Home-page: https://github.com/jeffkinnison/florin
Author: Jeff Kinnison, Elia Shahbazi
Author-email: jkinniso@nd.edu, ashahbaz@nd.edu
License: UNKNOWN
Description: # florin: Flexible Learning-Free Reconstruction of Neural Circuits
        
        FLoRIN is a framework for carrying out computer vision pipelines locally or at
        scale.
        
        # Why FLoRIN?
        
        - Designed from the ground up for large-scale image processing (think images
          with 10^4, 10^5, 10^6+ pixels).
        - Provides the custom N-Dimensional Neighborhood Thresholding method, which has
          been shown to outperform other thresholding methods at segmenting neural
          microsopy data.
        - Out of the box serial, parallel, and distributed processing.

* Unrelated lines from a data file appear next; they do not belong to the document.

/-! ### A g register write (R82) -/

@[simp] theorem setG_pc (c : Core) (r : BitVec 5) (v : Word64) : (c.setG r v).pc = c.pc := by
  unfold Core.setG; split <;> rfl
@[simp] theorem setG_pfx (c : Core) (r : BitVec 5) (v : Word64) : (c.setG r v).pfx = c.pfx := by
  unfold Core.setG; split <;> rfl
@[simp] theorem setG_status (c : Core) (r : BitVec 5) (v : Word64) : (c.setG r v).status = c.status := by
  unfold Core.setG; split <;> rfl
@[simp] theorem setG_epc (c : Core) (r : BitVec 5) (v : Word64) : (c.setG r v).epc = c.epc := by
  unfold Core.setG; split <;> rfl
@[simp] theorem setG_cause (c : Core) (r : BitVec 5) (v : Word64) : (c.setG r v).cause = c.cause := by
  unfold Core.setG; split <;> rfl
@[simp] theorem setG_tval (c : Core) (r : BitVec 5) (v : Word64) : (c.setG r v).tval = c.tval := by
  unfold Core.setG; split <;> rfl
@[simp] theorem setG_tvec (c : Core) (r : BitVec 5) (v : Word64) : (c.setG r v).tvec = c.tvec := by
  unfold Core.setG; split <;> rfl
@[simp] theorem setG_ptroot (c : Core) (r : BitVec 5) (v : Word64) : (c.setG r v).ptroot = c.ptroot := by
  unfold Core.setG; split <;> rfl
@[simp] theorem setG_lease (c : Core) (r : BitVec 5) (v : Word64) : (c.setG r v).lease = c.lease := by
  unfold Core.setG; split <;> rfl
@[simp] theorem setG_capbase (c : Core) (r : BitVec 5) (v : Word64) : (c.setG r v).capbase = c.capbase := by
  unfold Core.setG; split <;> rfl
@[simp] theorem setG_mepc (c : Core) (r : BitVec 5) (v : Word64) : (c.setG r v).mepc = c.mepc := by
  unfold Core.setG; split <;> rfl
@[simp] theorem setG_mcause (c : Core) (r : BitVec 5) (v : Word64) : (c.setG r v).mcause = c.mcause := by
  unfold Core.setG; split <;> rfl
@[simp] theorem setG_mtval (c : Core) (r : BitVec 5) (v : Word64) : (c.setG r v).mtval = c.mtval := by
  unfold Core.setG; split <;> rfl
@[simp] theorem setG_mtvec (c : Core) (r : BitVec 5) (v : Word64) : (c.setG r v).mtvec = c.mtvec := by
  unfold Core.setG; split <;> rfl
@[simp] theorem setG_fcsr (c : Core) (r : BitVec 5) (v : Word64) : (c.setG r v).fcsr = c.fcsr := by
  unfold Core.setG; split <;> rfl
@[simp] theorem setG_lbeg0 (c : Core) (r : BitVec 5) (v : Word64) : (c.setG r v).lbeg0 = c.lbeg0 := by
  unfold Core.setG; split <;> rfl
@[simp] theorem setG_lend0 (c : Core) (r : BitVec 5) (v : Word64) : (c.setG r v).lend0 = c.lend0 := by
  unfold Core.setG; split <;> rfl
@[simp] theorem setG_lbeg1 (c : Core) (r : BitVec 5) (v : Word64) : (c.setG r v).lbeg1 = c.lbeg1 := by
  unfold Core.setG; split <;> rfl
@[simp] theorem setG_lend1 (c : Core) (r : BitVec 5) (v : Word64) : (c.setG r v).lend1 = c.lend1 := by
  unfold Core.setG; split <;> rfl
@[simp] theorem setG_event (c : Core) (r : BitVec 5) (v : Word64) : (c.setG r v).event = c.event := by
  unfold Core.setG; split <;> rfl
@[simp] theorem setG_eventPts (c : Core) (r : BitVec 5) (v : Word64) : (c.setG r v).eventPts = c.eventPts := by
  unfold Core.setG; split <;> rfl
@[simp] theorem setG_halted (c : Core) (r : BitVec 5) (v : Word64) : (c.setG r v).halted = c.halted := by
  unfold Core.setG; split <;> rfl
@[simp] theorem setG_stopped (c : Core) (r : BitVec 5) (v : Word64) : (c.setG r v).stopped = c.stopped := by
  unfold Core.setG; split <;> rfl
@[simp] theorem setG_waiting (c : Core) (r : BitVec 5) (v : Word64) : (c.setG r v).waiting = c.waiting := by
  unfold Core.setG; split <;> rfl
@[simp] theorem setG_atVector (c : Core) (r : BitVec 5) (v : Word64) : (c.setG r v).atVector = c.atVector := by
  unfold Core.setG; split <;> rfl
@[simp] theorem setG_unfenced (c : Core) (r : BitVec 5) (v : Word64) : (c.setG r v).unfenced = c.unfenced := by
  unfold Core.setG; split <;> rfl
@[simp] theorem setG_pts (c : Core) (r : BitVec 5) (v : Word64) : (c.setG r v).pts = c.pts := by
  unfold Core.setG; split <;> rfl
@[simp] theorem setG_killed (c : Core) (r : BitVec 5) (v : Word64) : (c.setG r v).killed = c.killed := by
  unfold Core.setG; split <;> rfl
@[simp] theorem setG_check (c : Core) (r : BitVec 5) (v : Word64) : (c.setG r v).check = c.check := by
  unfold Core.setG; split <;> rfl
@[simp] theorem setG_preempts (c : Core) (r : BitVec 5) (v : Word64) : (c.setG r v).preempts = c.preempts := by
  unfold Core.setG; split <;> rfl
@[simp] theorem setG_overflow (c : Core) (r : BitVec 5) (v : Word64) : (c.setG r v).overflow = c.overflow := by
  unfold Core.setG; split <;> rfl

        - Utilizes CPU (numpy) vectorized operations and methods from scientific python
          libraries.
        - Enables pipeline reuse. Create one image processing pipeline, serialize it,
          and move it to another machine running FLoRIN.
        
        # Target Audience
        
        FLoRIN was originally designed as a pipeline for segmenting and reconstructing
        volumes of neural microscopy data, allowing neuroscientists to quickly process
        large volumes of data without needing to use any machine learning.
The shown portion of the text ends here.